>>>>

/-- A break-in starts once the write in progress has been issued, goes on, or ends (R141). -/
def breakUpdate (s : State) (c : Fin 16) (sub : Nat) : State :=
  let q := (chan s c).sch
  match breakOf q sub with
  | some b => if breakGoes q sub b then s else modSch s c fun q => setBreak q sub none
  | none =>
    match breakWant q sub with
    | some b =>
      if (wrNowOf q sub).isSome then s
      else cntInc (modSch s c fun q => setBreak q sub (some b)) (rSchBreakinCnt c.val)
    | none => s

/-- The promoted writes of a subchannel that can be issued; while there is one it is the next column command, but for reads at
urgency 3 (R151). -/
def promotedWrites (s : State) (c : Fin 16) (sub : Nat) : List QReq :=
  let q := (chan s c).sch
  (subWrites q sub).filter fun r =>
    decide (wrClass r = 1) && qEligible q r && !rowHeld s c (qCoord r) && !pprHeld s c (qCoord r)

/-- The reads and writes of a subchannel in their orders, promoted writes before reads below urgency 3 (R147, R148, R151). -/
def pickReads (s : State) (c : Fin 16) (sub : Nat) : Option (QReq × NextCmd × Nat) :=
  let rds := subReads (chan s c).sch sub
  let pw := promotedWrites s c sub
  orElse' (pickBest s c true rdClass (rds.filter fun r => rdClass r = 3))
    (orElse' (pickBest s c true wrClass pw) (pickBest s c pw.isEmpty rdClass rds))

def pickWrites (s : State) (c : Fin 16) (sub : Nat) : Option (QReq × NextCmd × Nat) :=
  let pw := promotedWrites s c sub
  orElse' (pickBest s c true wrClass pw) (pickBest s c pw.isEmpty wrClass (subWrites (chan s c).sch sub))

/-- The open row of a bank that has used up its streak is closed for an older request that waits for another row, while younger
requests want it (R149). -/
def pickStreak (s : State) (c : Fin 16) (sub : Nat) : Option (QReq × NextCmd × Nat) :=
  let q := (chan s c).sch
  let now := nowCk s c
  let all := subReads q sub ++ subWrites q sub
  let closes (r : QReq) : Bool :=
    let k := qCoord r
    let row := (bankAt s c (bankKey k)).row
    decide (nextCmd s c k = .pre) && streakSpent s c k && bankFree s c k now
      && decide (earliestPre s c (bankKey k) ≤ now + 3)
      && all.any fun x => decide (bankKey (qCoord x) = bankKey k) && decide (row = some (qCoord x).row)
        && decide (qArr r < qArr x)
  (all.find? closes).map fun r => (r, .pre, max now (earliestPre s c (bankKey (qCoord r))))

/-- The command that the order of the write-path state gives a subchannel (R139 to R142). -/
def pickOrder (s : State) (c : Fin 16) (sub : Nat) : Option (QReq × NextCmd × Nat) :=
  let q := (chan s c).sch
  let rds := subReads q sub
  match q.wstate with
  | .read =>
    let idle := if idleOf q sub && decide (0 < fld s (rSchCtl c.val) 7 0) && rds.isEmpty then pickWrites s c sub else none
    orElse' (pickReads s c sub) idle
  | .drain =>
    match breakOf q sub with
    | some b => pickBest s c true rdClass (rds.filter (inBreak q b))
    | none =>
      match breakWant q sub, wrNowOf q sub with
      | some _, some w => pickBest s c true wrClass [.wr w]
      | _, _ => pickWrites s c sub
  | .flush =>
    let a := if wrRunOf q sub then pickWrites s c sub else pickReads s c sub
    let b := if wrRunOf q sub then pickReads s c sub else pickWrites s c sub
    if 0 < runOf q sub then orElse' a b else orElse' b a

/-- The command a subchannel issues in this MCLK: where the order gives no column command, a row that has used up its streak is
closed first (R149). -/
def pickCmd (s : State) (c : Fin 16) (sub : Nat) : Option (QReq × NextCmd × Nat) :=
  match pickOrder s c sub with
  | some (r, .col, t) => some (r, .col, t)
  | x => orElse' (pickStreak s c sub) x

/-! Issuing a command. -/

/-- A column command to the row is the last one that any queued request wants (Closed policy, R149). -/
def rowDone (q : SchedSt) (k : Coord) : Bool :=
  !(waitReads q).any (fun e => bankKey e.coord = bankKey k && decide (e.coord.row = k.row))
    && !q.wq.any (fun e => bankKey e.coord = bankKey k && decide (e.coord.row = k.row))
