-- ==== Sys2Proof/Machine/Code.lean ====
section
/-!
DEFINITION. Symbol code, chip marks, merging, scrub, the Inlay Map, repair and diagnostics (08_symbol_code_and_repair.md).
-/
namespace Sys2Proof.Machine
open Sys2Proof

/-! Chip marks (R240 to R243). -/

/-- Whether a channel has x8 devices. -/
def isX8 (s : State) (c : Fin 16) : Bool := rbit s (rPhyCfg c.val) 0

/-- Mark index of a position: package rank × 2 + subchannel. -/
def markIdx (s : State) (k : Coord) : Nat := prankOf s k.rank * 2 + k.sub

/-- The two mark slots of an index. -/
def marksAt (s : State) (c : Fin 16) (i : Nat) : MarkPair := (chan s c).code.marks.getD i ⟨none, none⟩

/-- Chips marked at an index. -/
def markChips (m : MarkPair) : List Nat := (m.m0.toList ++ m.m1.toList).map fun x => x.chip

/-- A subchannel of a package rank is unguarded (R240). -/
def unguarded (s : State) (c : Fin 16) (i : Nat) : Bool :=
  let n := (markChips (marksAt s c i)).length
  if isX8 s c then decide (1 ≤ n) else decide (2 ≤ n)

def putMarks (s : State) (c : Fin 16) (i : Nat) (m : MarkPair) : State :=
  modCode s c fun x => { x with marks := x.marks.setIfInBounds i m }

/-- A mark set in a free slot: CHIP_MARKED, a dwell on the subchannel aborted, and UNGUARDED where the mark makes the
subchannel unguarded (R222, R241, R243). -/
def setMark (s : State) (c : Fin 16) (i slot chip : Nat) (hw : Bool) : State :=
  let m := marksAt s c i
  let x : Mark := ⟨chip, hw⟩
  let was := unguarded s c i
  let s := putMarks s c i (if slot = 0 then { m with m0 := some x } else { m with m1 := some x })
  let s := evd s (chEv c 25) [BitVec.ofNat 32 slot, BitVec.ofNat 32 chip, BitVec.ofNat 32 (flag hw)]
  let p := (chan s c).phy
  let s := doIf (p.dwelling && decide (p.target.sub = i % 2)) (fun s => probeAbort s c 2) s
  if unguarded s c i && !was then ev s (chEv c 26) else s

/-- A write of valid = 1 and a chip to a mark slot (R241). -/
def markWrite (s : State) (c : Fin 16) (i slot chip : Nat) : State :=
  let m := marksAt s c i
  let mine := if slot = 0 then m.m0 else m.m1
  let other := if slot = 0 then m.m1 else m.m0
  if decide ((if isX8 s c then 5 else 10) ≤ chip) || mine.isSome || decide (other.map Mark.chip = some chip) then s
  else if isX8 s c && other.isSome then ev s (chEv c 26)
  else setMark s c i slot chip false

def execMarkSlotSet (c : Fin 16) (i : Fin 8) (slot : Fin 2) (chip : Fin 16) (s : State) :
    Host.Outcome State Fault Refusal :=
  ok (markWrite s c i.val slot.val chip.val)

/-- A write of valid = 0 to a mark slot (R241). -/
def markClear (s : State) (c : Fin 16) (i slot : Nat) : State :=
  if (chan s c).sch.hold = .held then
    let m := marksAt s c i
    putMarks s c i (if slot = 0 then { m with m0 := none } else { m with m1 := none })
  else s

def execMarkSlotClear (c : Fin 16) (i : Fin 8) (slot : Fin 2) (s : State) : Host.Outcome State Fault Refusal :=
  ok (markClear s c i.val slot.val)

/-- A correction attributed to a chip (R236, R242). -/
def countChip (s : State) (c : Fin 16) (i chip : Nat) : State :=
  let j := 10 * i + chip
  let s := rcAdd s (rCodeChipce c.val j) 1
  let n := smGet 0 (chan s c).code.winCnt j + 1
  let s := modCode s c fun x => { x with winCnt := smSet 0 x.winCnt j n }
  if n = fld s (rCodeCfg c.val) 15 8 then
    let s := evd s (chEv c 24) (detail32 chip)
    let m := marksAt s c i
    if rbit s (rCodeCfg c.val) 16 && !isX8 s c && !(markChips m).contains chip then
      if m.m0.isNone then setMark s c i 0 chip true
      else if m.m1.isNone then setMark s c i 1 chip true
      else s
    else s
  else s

<<<<

Your task for the entries above: copy exactly the span starting with the line with "def markIdx (s" and going on through the line with "let s := putMarks", both lines included, and nothing else.

TASK RESPONSE ::
def markIdx (s : State) (k : Coord) : Nat := prankOf s k.rank * 2 + k.sub

/-- The two mark slots of an index. -/
def marksAt (s : State) (c : Fin 16) (i : Nat) : MarkPair := (chan s c).code.marks.getD i ⟨none, none⟩

/-- Chips marked at an index. -/
def markChips (m : MarkPair) : List Nat := (m.m0.toList ++ m.m1.toList).map fun x => x.chip

/-- A subchannel of a package rank is unguarded (R240). -/
def unguarded (s : State) (c : Fin 16) (i : Nat) : Bool :=
  let n := (markChips (marksAt s c i)).length
  if isX8 s c then decide (1 ≤ n) else decide (2 ≤ n)

def putMarks (s : State) (c : Fin 16) (i : Nat) (m : MarkPair) : State :=
  modCode s c fun x => { x with marks := x.marks.setIfInBounds i m }

/-- A mark set in a free slot: CHIP_MARKED, a dwell on the subchannel aborted, and UNGUARDED where the mark makes the
subchannel unguarded (R222, R241, R243). -/
def setMark (s : State) (c : Fin 16) (i slot chip : Nat) (hw : Bool) : State :=
  let m := marksAt s c i
  let x : Mark := ⟨chip, hw⟩
  let was := unguarded s c i
  let s := putMarks s c i (if slot = 0 then { m with m0 := some x } else { m with m1 := some x })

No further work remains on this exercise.